I'm 25 years old and I've been thinking for a while about moving to the US. I've read the stickies and think I would have a good chance of qualifying:

- My sister is a US citizen, having lived in Chicago for 10 years
- I have a degree in engineering
- I am currently employed as an automotive engineer and have been for 2 years

I visit my sister every year and know moving to the US is what I want to do. Because my profession is in the automotive trade, could someone please tell me what regions in the US car manufacturers are based? I know about Detroit and South Carolina...

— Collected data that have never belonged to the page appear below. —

-- ==== Sys2Proof/Machine/Step.lean ====
section
/-! DEFINITION. Machine/Step.lean: one step is one command at the head of CIN, executed completely (20_memory R72). -/

namespace Sys2Proof.Machine

/-- One step of the CORE. -/
def step (s : State) : Host.Outcome State Fault Refusal :=
  match fetch s with
  | .stay => .next s
  | .raised t => .next t
  | .stuck r => .fault r
  | .run i t => exec i t

/-- `s` with an opcode-table word at the head of CIN, so that the next step runs it. -/
def State.withFetchWord (s : State) (nbits w : Nat) : State := s.placeWord nbits w

end Sys2Proof.Machine
end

Do I need to have already secured employment before I relocate? Do I need a green card to secure work?

Any advice from others who have made the move? I'm thinking more along the lines of 'procedural' tasks like setting up a bank account etc.

Thanks in advance, Steve

P.S Don't know if its worth mentioning but I do not have anything really tying my to the UK, i.e. kids or mortgage, I earn approx. £1800 a month after tax and my only debt is my student loan, which comes out of my monthly pay almost like a tax. (I.e. I never see the money that pays it off every month)


----------



## twostep (Apr 3, 2008)

Why do you not start at square one - travel.state.gov is an official site which explains US visa options in fairly user friendly language. Familiarize yourself with what options you have. Basically you can:
Transfer within a company
Get hired by a US company
Have your sister sponsor you
Marry a US citizen
As you still have debt you may not have the necessary financial background to invest in a company.

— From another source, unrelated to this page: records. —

/-- Under the invariant every command answers a next state, and a step stops only where the host breaks a duty, at a
fragment of CIN or at digest bytes not taken: no access falls outside its space (R62, R107, R296, R300). Three choices of
the model are in it: with FAULT 1, a command and a step answer the same state (R248; log 6); a fragment stops the step by
name, and with CIN empty a step keeps the state (R107, R272; log 7); digest bytes not taken stop the step by name (R296;
log 10). -/
def Obligations.NoOtherStop : Prop :=
  ∀ s : State, s.Inv →
    (∀ i, ∃ t, exec i s = .next t)
    ∧ ((∃ t, step s = .next t) ∨ 0 < s.untaken ∧ step s = .fault .digestUntaken
      ∨ (∃ e, decode s.cin = .fragment e) ∧ step s = .fault .commandFragment)

/-- With BUFLEN at or above B, which no run from reset reaches, UPDATE and COMPLETE would address BUF outside the range
R27 gives; the model stops them by name (R27, R62; the model's choice, log 5). -/
def Obligations.BufLenOutOfRangeStops : Prop :=
  ∀ (e : Eng) (s : State), s.fault = false → (s.ctx e).phase.active → blockSize e ≤ (s.ctx e).bufLen.toNat →
    (∀ data, exec (updateInstr e data) s = .fault .bufLenOutOfRange)
    ∧ exec (completeInstr e) s = .fault .bufLenOutOfRange

/-! ### INIT -/

/-- INIT.SHA224 (R222): its code, header, engine and digest; the IV row in H, BUF cleared, lengths 0, VARIANT latched, PHASE
Empty, and nothing else changed; the digest of "abc". A BUF with no listed cell reads 00 at every address. That the
transient registers V, w, t1, t2 and j keep their values over INIT is the model's choice (R38 leaves them open; log 3). -/
def Obligations.InitSha224Effect : Prop :=
  variantCode .sha224 = 0b000#3 ∧ Variant.sha224.eng = .e32 ∧ decodeHeader 0x10#8 = some (.init .sha224)
  ∧ encode .initSha224 = [0x10#8] ∧ digestSize .sha224 = 28 ∧ (∀ a, Memory.read [] a = 0x00#8)
  ∧ (∀ c : Context .e32, c.variant = .sha224 → digestOf c = (c.h.toList.take 7).flatMap fun x => beBytes 4 x.toNat)
  ∧ (∀ s : State, s.Inv → s.fault = false →
    exec .initSha224 s = .next { s with e32 := { s.e32 with
      h := #v[0xc1059ed8#32, 0x367cd507#32, 0x3070dd17#32, 0xf70e5939#32,
              0xffc00b31#32, 0x68581511#32, 0x64f98fa7#32, 0xbefa4fa4#32]
      buf := [], bufLen := 0, totLen := 0, variant := .sha224, phase := .empty } })
  ∧ ∃ t, runCommands (hashCommands .sha224 [0x61#8, 0x62#8, 0x63#8]) State.reset = .next t
    ∧ t.dout = beBytes 28
      0x23097d223405d8228642a477bda255b32aadbce4bda0b3f7e36c9da7

/-- INIT.SHA256 (R223), on E32: as INIT.SHA224 with its own row, variant, digest and example That the transient registers
V, w, t1, t2 and j keep their values over INIT is the model's choice (R38 leaves them open; log 3). -/
def Obligations.InitSha256Effect : Prop :=
  variantCode .sha256 = 0b001#3 ∧ Variant.sha256.eng = .e32 ∧ decodeHeader 0x11#8 = some (.init .sha256)
  ∧ encode .initSha256 = [0x11#8] ∧ digestSize .sha256 = 32 ∧ (∀ a, Memory.read [] a = 0x00#8)
  ∧ (∀ c : Context .e32, c.variant = .sha256 → digestOf c = c.h.toList.flatMap fun x => beBytes 4 x.toNat)
  ∧ (∀ s : State, s.Inv → s.fault = false →
    exec .initSha256 s = .next { s with e32 := { s.e32 with
      h := #v[0x6a09e667#32, 0xbb67ae85#32, 0x3c6ef372#32, 0xa54ff53a#32,
              0x510e527f#32, 0x9b05688c#32, 0x1f83d9ab#32, 0x5be0cd19#32]
      buf := [], bufLen := 0, totLen := 0, variant := .sha256, phase := .empty } })
  ∧ ∃ t, runCommands (hashCommands .sha256 [0x61#8, 0x62#8, 0x63#8]) State.reset = .next t
    ∧ t.dout = beBytes 32
      0xba7816bf8f01cfea414140de5dae2223b00361a396177a9cb410ff61f20015ad

/-- INIT.SHA384 (R224), on E64: as INIT.SHA224 with its own row, variant, digest and example That the transient registers
V, w, t1, t2 and j keep their values over INIT is the model's choice (R38 leaves them open; log 3). -/
def Obligations.InitSha384Effect : Prop :=
  variantCode .sha384 = 0b100#3 ∧ Variant.sha384.eng = .e64 ∧ decodeHeader 0x14#8 = some (.init .sha384)
  ∧ encode .initSha384 = [0x14#8] ∧ digestSize .sha384 = 48 ∧ (∀ a, Memory.read [] a = 0x00#8)
  ∧ (∀ c : Context .e64, c.variant = .sha384 → digestOf c = (c.h.toList.take 6).flatMap fun x => beBytes 8 x.toNat)
  ∧ (∀ s : State, s.Inv → s.fault = false →
    exec .initSha384 s = .next { s with e64 := { s.e64 with
      h := #v[0xcbbb9d5dc1059ed8#64, 0x629a292a367cd507#64, 0x9159015a3070dd17#64, 0x152fecd8f70e5939#64,
              0x67332667ffc00b31#64, 0x8eb44a8768581511#64, 0xdb0c2e0d64f98fa7#64, 0x47b5481dbefa4fa4#64]
      buf := [], bufLen := 0, totLen := 0, variant := .sha384, phase := .empty } })
  ∧ ∃ t, runCommands (hashCommands .sha384 [0x61#8, 0x62#8, 0x63#8]) State.reset = .next t
    ∧ t.dout = beBytes 48
      0xcb00753f45a35e8bb5a03d699ac65007272c32ab0eded1631a8b605a43ff5bed8086072ba1e7cc2358baeca134c825a7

Worry about bank accounts, apartment, drivers license, ... once you get there.


----------



## MarylandNed (May 11, 2010)

A bank account is the least of your worries...worrying about that is a bit like putting the cart before the horse.

Moving to the US is not an easy task. You don't need a green card (i.e. permanent residence visa) but, if you don't have one, you'll need a job offer and an employer willing to wait for you to obtain a work visa. The most obvious visa is the H1B which has an annual quota that usually gets filled. If your current UK employer has a US affiliate, then an L1 visa for intra-company transfer is another possibility. Your sister could sponsor you for a green card but the sibling category could take 10 years or more.

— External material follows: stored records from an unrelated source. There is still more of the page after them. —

@[simp] theorem length_schedule (e : Eng) (block : List Byte) : (schedule e block).length = e.rounds := by
  have := sixteen_le_rounds e
  rw [schedule, length_extendSchedule, length_blockWords]
  omega

/-- UNPACK writes the sixteen words of the block (R152). -/
theorem wRead_unpack {e : Eng} (src : List Byte) (o : Nat) (d : Datapath e) {i : Nat} (hi : i < 16) :
    wRead (unpack src o d).w i = (blockWords e ((src.drop o).take (blockSize e))).getD i 0 := by
  simp only [unpack]
  rw [wRead_foldl_setIfInBounds _ _ (sixteen_le_rounds e), if_pos hi]
  simp [blockWords, hi, memRead_block]

/-- EXPAND's loop from word L on agrees with the list that `extendSchedule` makes of the L words before it (R154). -/
theorem wRead_expandLoop {e : Eng} (n : Nat) (w : Vector (Word e) e.rounds) (ws : List (Word e))
    (hL : 16 ≤ ws.length) (hn : ws.length + n ≤ e.rounds) (hw : ∀ i, i < ws.length → wRead w i = ws.getD i 0) :
    ∀ i, i < ws.length + n →
      wRead ((List.range' ws.length n).foldl (fun w i => w.setIfInBounds i (expandWord w i)) w) i
        = (extendSchedule e n ws).getD i 0 := by
  induction n generalizing w ws with
  | zero => exact hw
  | succ n ih =>
    have hword : expandWord w ws.length = f4 e (ws.getD (ws.length - 2) 0) + ws.getD (ws.length - 7) 0
        + f3 e (ws.getD (ws.length - 15) 0) + ws.getD (ws.length - 16) 0 := by
      rw [expandWord, hw _ (by omega), hw _ (by omega), hw _ (by omega), hw _ (by omega)]
    intro i hi
    rw [List.range'_succ, List.foldl_cons, extendSchedule, ← hword]
    have hlen : (ws ++ [expandWord w ws.length]).length = ws.length + 1 := by simp
    have := ih (w.setIfInBounds ws.length (expandWord w ws.length)) (ws ++ [expandWord w ws.length])
      (by omega) (by omega) (fun k hk => ?_) i (by omega)
    · rwa [hlen] at this
    · rw [wRead_setIfInBounds _ _ _ _ (by omega)]
      by_cases hkL : k = ws.length
      · subst hkL; simp
      · have hk' : k < ws.length := by omega
        rw [if_neg hkL, hw k hk', List.getD_append _ _ _ _ hk']

/-- After UNPACK and EXPAND the register w holds the schedule of the block read (R152, R154). -/
theorem wRead_expand_unpack {e : Eng} (src : List Byte) (o : Nat) (d : Datapath e) {i : Nat} (hi : i < e.rounds) :
    wRead (expand (unpack src o d)).w i = (schedule e ((src.drop o).take (blockSize e))).getD i 0 := by
  have h16 := sixteen_le_rounds e
  have := wRead_expandLoop (e.rounds - 16) (unpack src o d).w (blockWords e ((src.drop o).take (blockSize e)))
    (by simp) (by simp; omega) (fun k hk => wRead_unpack src o d (by simpa using hk)) i (by simp; omega)
  rwa [length_blockWords] at this

/-! ### The rounds (R158) -/

/-- The loop of rounds from round j on reads the round constants and schedule words from j on, and nothing else. -/
theorem v_roundLoop {e : Eng} (n j : Nat) (d : Datapath e) (ks ws : List (Word e)) (hk : ks.length = n)
    (hw : ws.length = n) (hks : ∀ i, i < n → kWord e (j + i) = ks.getD i 0)
    (hws : ∀ i, i < n → wRead d.w (j + i) = ws.getD i 0) :
    ((List.range' j n).foldl (fun d j => roundAt j d) d).v = refRounds e ks ws d.v := by
  induction n generalizing j d ks ws with
  | zero => obtain rfl := List.eq_nil_of_length_eq_zero hk; rfl
  | succ n ih =>
    obtain ⟨k, ks, rfl⟩ := List.exists_cons_of_length_eq_add_one hk
    obtain ⟨w, ws, rfl⟩ := List.exists_cons_of_length_eq_add_one hw
    have hk0 : kWord e j = k := hks 0 (by omega)
    have hw0 : wRead d.w j = w := hws 0 (by omega)
    have hround : (roundAt j d).v = rotateV d.v (roundT1 d.v k w) (roundT2 d.v) := by
      rw [← hk0, ← hw0]; rfl
    rw [List.range'_succ, List.foldl_cons, ih (j + 1) (roundAt j d) ks ws (by simpa using hk) (by simpa using hw),
      hround]
    · rfl
    · intro i hi
      have := hks (i + 1) (by omega)
      rwa [List.getD_cons_succ, show j + (i + 1) = j + 1 + i by omega] at this
    · intro i hi
      have := hws (i + 1) (by omega)
      rwa [List.getD_cons_succ, show j + (i + 1) = j + 1 + i by omega] at this

theorem length_kRom (e : Eng) : (kRom e).length = e.rounds := by cases e <;> rfl

/-- The rounds are the reference's rounds over the K ROM and the words in w. -/
theorem v_rounds {e : Eng} (d : Datapath e) (ws : List (Word e)) (hlen : ws.length = e.rounds)
    (hws : ∀ i, i < e.rounds → wRead d.w i = ws.getD i 0) :
    (rounds d).v = refRounds e (kRom e) ws d.v := by
  unfold rounds
  rw [List.range_eq_range']
  exact v_roundLoop e.rounds 0 d (kRom e) ws (length_kRom e) hlen (fun i _ => by rw [Nat.zero_add]; rfl)
    (fun i hi => by rw [Nat.zero_add]; exact hws i hi)

/-! ### TRANSFORM (R162, R164) -/

/-- One block of TRANSFORM is the one-block function on the block read (R164). -/
theorem h_transformBlock {e : Eng} (src : List Byte) (o : Nat) (c : Context e) :
    (transformBlock src o c).h = compress e c.h ((src.drop o).take (blockSize e)) := by
  have hv : (runDatapath src o c.h c.dp).v
      = refRounds e (kRom e) (schedule e ((src.drop o).take (blockSize e))) c.h :=
    v_rounds (loadV c.h (expand (unpack src o c.dp))) _ (length_schedule ..)
      fun i hi => wRead_expand_unpack src o c.dp hi
  simp only [transformBlock, compress, hv]

/-- H after a TRANSFORM is that of absorbing the blocks read, in order (R162, R164). -/
theorem h_transform {e : Eng} (src : List Byte) (base n : Nat) (c : Context e) :
    (transform src base n c).h = absorbBlocks e n c.h (src.drop base) := by
  induction n generalizing base c with
  | zero => rfl
  | succ n ih => rw [transform, ih, h_transformBlock, absorbBlocks, List.drop_drop]

/-! ### Absorbing blocks -/

/-- Absorbing m blocks and then n more goes on where the first m end. -/
theorem absorbBlocks_add (e : Eng) (m n : Nat) (h : Vector (Word e) 8) (bytes : List Byte) :
    absorbBlocks e (m + n) h bytes = absorbBlocks e n (absorbBlocks e m h bytes) (bytes.drop (m * blockSize e)) := by
  induction m generalizing h bytes with
  | zero => simp [absorbBlocks]
  | succ m ih =>
    rw [Nat.succ_add, absorbBlocks, ih, absorbBlocks, List.drop_drop, Nat.succ_mul, Nat.add_comm (blockSize e)]

/-- Absorbing n blocks reads the first n blocks of the byte string only. -/
theorem absorbBlocks_congr {e : Eng} {n : Nat} (h : Vector (Word e) 8) {bytes bytes' : List Byte}
    (heq : bytes.take (n * blockSize e) = bytes'.take (n * blockSize e)) :
    absorbBlocks e n h bytes = absorbBlocks e n h bytes' := by
  induction n generalizing h bytes bytes' with
  | zero => rfl
  | succ n ih =>
    rw [Nat.succ_mul] at heq
    have hhead : bytes.take (blockSize e) = bytes'.take (blockSize e) := by
      simpa [List.take_take] using congrArg (List.take (blockSize e)) heq
    have htail : (bytes.drop (blockSize e)).take (n * blockSize e)
        = (bytes'.drop (blockSize e)).take (n * blockSize e) := by
      simpa [List.drop_take] using congrArg (List.drop (blockSize e)) heq
    rw [absorbBlocks, absorbBlocks, hhead, ih _ htail]

/-- Bytes behind the blocks absorbed do not matter. -/
theorem absorbBlocks_append {e : Eng} {n : Nat} (h : Vector (Word e) 8) {bytes : List Byte} (tail : List Byte)
    (hlen : n * blockSize e ≤ bytes.length) : absorbBlocks e n h (bytes ++ tail) = absorbBlocks e n h bytes :=
  absorbBlocks_congr h (List.take_append_of_le_length hlen)

end Sys2Proof.Machine

/-! PROOFS. What UPDATE and COMPLETE leave in the context of their engine, register by register, as functions of the
registers that R38 calls visible (42_streaming R186, R192, R194 to R203). -/

namespace Sys2Proof.Machine

/-! ### Byte strings read from BUF -/

theorem Memory.readBytes_add (m : Memory) (a n k : Nat) :
    m.readBytes a (n + k) = m.readBytes a n ++ m.readBytes (a + n) k := by
  induction n generalizing a with
  | zero => simp [Memory.readBytes]
  | succ n ih => rw [Nat.succ_add, Memory.readBytes, ih, Memory.readBytes, Nat.succ_add_eq_add_succ]; rfl

/-- Reading n bytes that are all the same. -/
theorem Memory.readBytes_eq_replicate {m : Memory} {a n : Nat} {b : Byte}
    (h : ∀ x, a ≤ x → x < a + n → m.read x = b) : m.readBytes a n = List.replicate n b := by
  induction n generalizing a with
  | zero => rfl
  | succ n ih =>
    rw [Memory.readBytes, h a (by omega) (by omega), ih fun x h1 h2 => h x (by omega) (by omega),
      List.replicate_succ]

/-- A byte string that has been written reads back. -/
theorem Memory.readBytes_writeBytes_self {m : Memory} (hm : m.wf) (a : Nat) (bytes : List Byte) :
    (m.writeBytes a bytes).readBytes a bytes.length = bytes := by
  refine List.ext_getElem (by simp) fun i h1 h2 => ?_
  rw [Memory.getElem_readBytes, Memory.read_writeBytes hm, if_pos (by omega), Nat.add_sub_cancel_left,
    List.getD_eq_getElem _ _ h2]

/-- Writing from address a on leaves the bytes below a. -/
theorem Memory.readBytes_writeBytes_below {m : Memory} (hm : m.wf) (a : Nat) (bytes : List Byte) :
    (m.writeBytes a bytes).readBytes 0 a = m.readBytes 0 a :=
  Memory.readBytes_congr fun x _ hx => by rw [Memory.read_writeBytes hm, if_neg (by omega)]

/-- The bytes up to the end of a byte string that has been written: those below it, then the string. -/
theorem Memory.readBytes_writeBytes {m : Memory} (hm : m.wf) (a : Nat) (bytes : List Byte) :
    (m.writeBytes a bytes).readBytes 0 (a + bytes.length) = m.readBytes 0 a ++ bytes := by
  rw [Memory.readBytes_add, Nat.zero_add, Memory.readBytes_writeBytes_below hm, Memory.readBytes_writeBytes_self hm]

@[simp] theorem length_pendingBytes {e : Eng} (c : Context e) : (pendingBytes c).length = c.bufLen.toNat :=
  Memory.length_readBytes ..

@[simp] theorem length_beBytes (n v : Nat) : (beBytes n v).length = n := by simp [beBytes]

theorem toNat_ofNat_of_lt_blockSize {e : Eng} {n : Nat} (h : n < blockSize e) : (BitVec.ofNat 8 n).toNat = n := by
  have := blockSize_le e
  rw [BitVec.toNat_ofNat, Nat.mod_eq_of_lt (by omega)]

/-! ### The context after UPDATE (R186) -/

/-- The context that an UPDATE which executes leaves on its engine. -/
def updateContext {e : Eng} (data : List Byte) (c : Context e) : Context e :=
  if fillsBlock e c.bufLen.toNat data.length then releaseDatapath (absorbData data c) else bufferData data c

/-- UPDATE writes `updateContext` to its engine and nothing else (R37). -/
theorem updateRun_eq_setCtx (e : Eng) (data : List Byte) (s : State) :
    updateRun e data s = s.setCtx e (updateContext data (s.ctx e)) := updateRun_eq e data s

section UpdateArithmetic
variable {e : Eng} {bl n : Nat}

theorem fillsBlock_eq_true : fillsBlock e bl n = true ↔ blockSize e ≤ bl + n := by simp [fillsBlock]

/-- What UPDATE still has to place after the copy-in, where the buffer fills. -/
theorem remaining_of_fills (hb : bl < blockSize e) (hf : blockSize e ≤ bl + n) :
    remaining e bl n = bl + n - blockSize e := by
  unfold remaining copyIn room
  omega

theorem copyIn_of_fills (hf : blockSize e ≤ bl + n) : copyIn e bl n = blockSize e - bl := by
  unfold copyIn room
  omega

/-- The block in BUF and the direct blocks are the whole blocks of the pending bytes and the payload (R192 (f)). -/
theorem directBlocks_add_one (hb : bl < blockSize e) (hf : blockSize e ≤ bl + n) :
    directBlocks e bl n + 1 = (bl + n) / blockSize e := by
  have hdiv := Nat.sub_mul_div (bl + n) (blockSize e) 1
  have hone : 1 ≤ (bl + n) / blockSize e := (Nat.one_le_div_iff (blockSize_pos e)).2 hf
  rw [Nat.mul_one] at hdiv
  rw [directBlocks, remaining_of_fills hb hf, hdiv]
  omega

theorem leftOver_of_fills (hb : bl < blockSize e) (hf : blockSize e ≤ bl + n) :
    leftOver e bl n = (bl + n) % blockSize e := by
  rw [leftOver, remaining_of_fills hb hf, ← Nat.mod_eq_sub_mod hf]

end UpdateArithmetic

section Update
variable {e : Eng} (data : List Byte) {c : Context e}

/-- UPDATE's early return, where the buffer does not fill. -/
theorem updateContext_of_short (hs : c.bufLen.toNat + data.length < blockSize e) :
    updateContext data c = bufferData data c :=
  if_neg fun h => by have := fillsBlock_eq_true.1 h; omega

theorem updateContext_of_fills (hf : blockSize e ≤ c.bufLen.toNat + data.length) :
    updateContext data c = releaseDatapath (absorbData data c) := if_pos (fillsBlock_eq_true.2 hf)

/-- The pending bytes with the payload behind them: what stands in BUF after the copy-in of a whole payload. -/
theorem readBytes_copyInBuf_of_short (hm : c.buf.wf) (hs : c.bufLen.toNat + data.length < blockSize e) :
    (copyInBuf data c).readBytes 0 (c.bufLen.toNat + data.length) = pendingBytes c ++ data := by
  have hcopy : copyIn e c.bufLen.toNat data.length = data.length := by unfold copyIn room; omega
  rw [copyInBuf, hcopy, List.take_length, Memory.readBytes_writeBytes hm]
  rfl

/-- The first block that UPDATE transforms: the pending bytes and the payload's first `B - BUFLEN`. -/
theorem readBytes_copyInBuf_of_fills (hm : c.buf.wf) (hb : c.bufLen.toNat < blockSize e)
    (hf : blockSize e ≤ c.bufLen.toNat + data.length) :
    (copyInBuf data c).readBytes 0 (blockSize e)
      = pendingBytes c ++ data.take (copyIn e c.bufLen.toNat data.length) := by
  have hcopy := copyIn_of_fills hf
  have hlen : c.bufLen.toNat + (data.take (copyIn e c.bufLen.toNat data.length)).length = blockSize e := by
    rw [List.length_take]; omega
  have := Memory.readBytes_writeBytes hm c.bufLen.toNat (data.take (copyIn e c.bufLen.toNat data.length))
  rwa [hlen] at this

/-- UPDATE on a buffer that fills absorbs the block in BUF and the direct blocks, in the message's order. -/
theorem h_absorbData (hm : c.buf.wf) (hb : c.bufLen.toNat < blockSize e)
    (hf : blockSize e ≤ c.bufLen.toNat + data.length) :
    (absorbData data c).h = absorbBlocks e ((c.bufLen.toNat + data.length) / blockSize e) c.h
      (pendingBytes c ++ data) := by
  have hblock := readBytes_copyInBuf_of_fills data hm hb hf
  have hblen : ((copyInBuf data c).readBytes 0 (blockSize e)).length = blockSize e := Memory.length_readBytes ..
  have hsplit : pendingBytes c ++ data = (copyInBuf data c).readBytes 0 (blockSize e)
      ++ data.drop (copyIn e c.bufLen.toNat data.length) := by
    rw [hblock, List.append_assoc, List.take_append_drop]
  have h : (absorbData data c).h = absorbBlocks e (directBlocks e c.bufLen.toNat data.length)
      (absorbBlocks e 1 c.h ((copyInBuf data c).readBytes 0 (blockSize e)))
      (data.drop (copyIn e c.bufLen.toNat data.length)) := by
    simp only [absorbData, h_transform, List.drop_zero]
  rw [h, ← directBlocks_add_one hb hf, Nat.add_comm, absorbBlocks_add, hsplit, absorbBlocks_append _ _ (by omega),
    Nat.one_mul, List.drop_left' hblen]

Another thing to consider is a move to Canada first. It's a similar lifestyle to the US and will allow you easy access to visit the US. Getting a work visa there should be easier. If you eventually become a Canadian citizen, you can take advantage of NAFTA to move to the US on a TN visa.


----------



## Davis1 (Feb 20, 2009)

tour current employment is unlikely to get you a employment visa 
but you US citizen sister can file for you 

bad news it wil take 12/13 years to get the visa


----------



## pistnbroke (Aug 16, 2013)

Hello, just to give an update, today I signed my contract to start a new job with an automotive components company who wish to base an engineer at a OEM car manufacturer near Detroit, initially on an 18 month basis. I have to complete 3 months training then I should be over in the states after the Christmas holidays.

Now I have three months to get ready to move, exciting times!!!


----------



## twostep (Apr 3, 2008)

pistnbroke said:


> Hello, just to give an update, today I signed my contract to start a new job with an automotive components company who wish to base an engineer at a OEM car manufacturer near Detroit, initially on an 18 month basis. I have to complete 3 months training then I should be over in the states after the Christmas holidays.
> 
> Now I have three months to get ready to move, exciting times!!!


Congratulations! For my curiosity - which visa will you be on?


----------



## Davis1 (Feb 20, 2009)

pistnbroke said:


> Hello, just to give an update, today I signed my contract to start a new job with an automotive components company who wish to base an engineer at a OEM car manufacturer near Detroit, initially on an 18 month basis. I have to complete 3 months training then I should be over in the states after the Christmas holidays.
> 
> Now I have three months to get ready to move, exciting times!!!


Thy cannot even apply for the proper visa until April 1st and that would be for an
Oct 2014 start 

be cautious of any scams


----------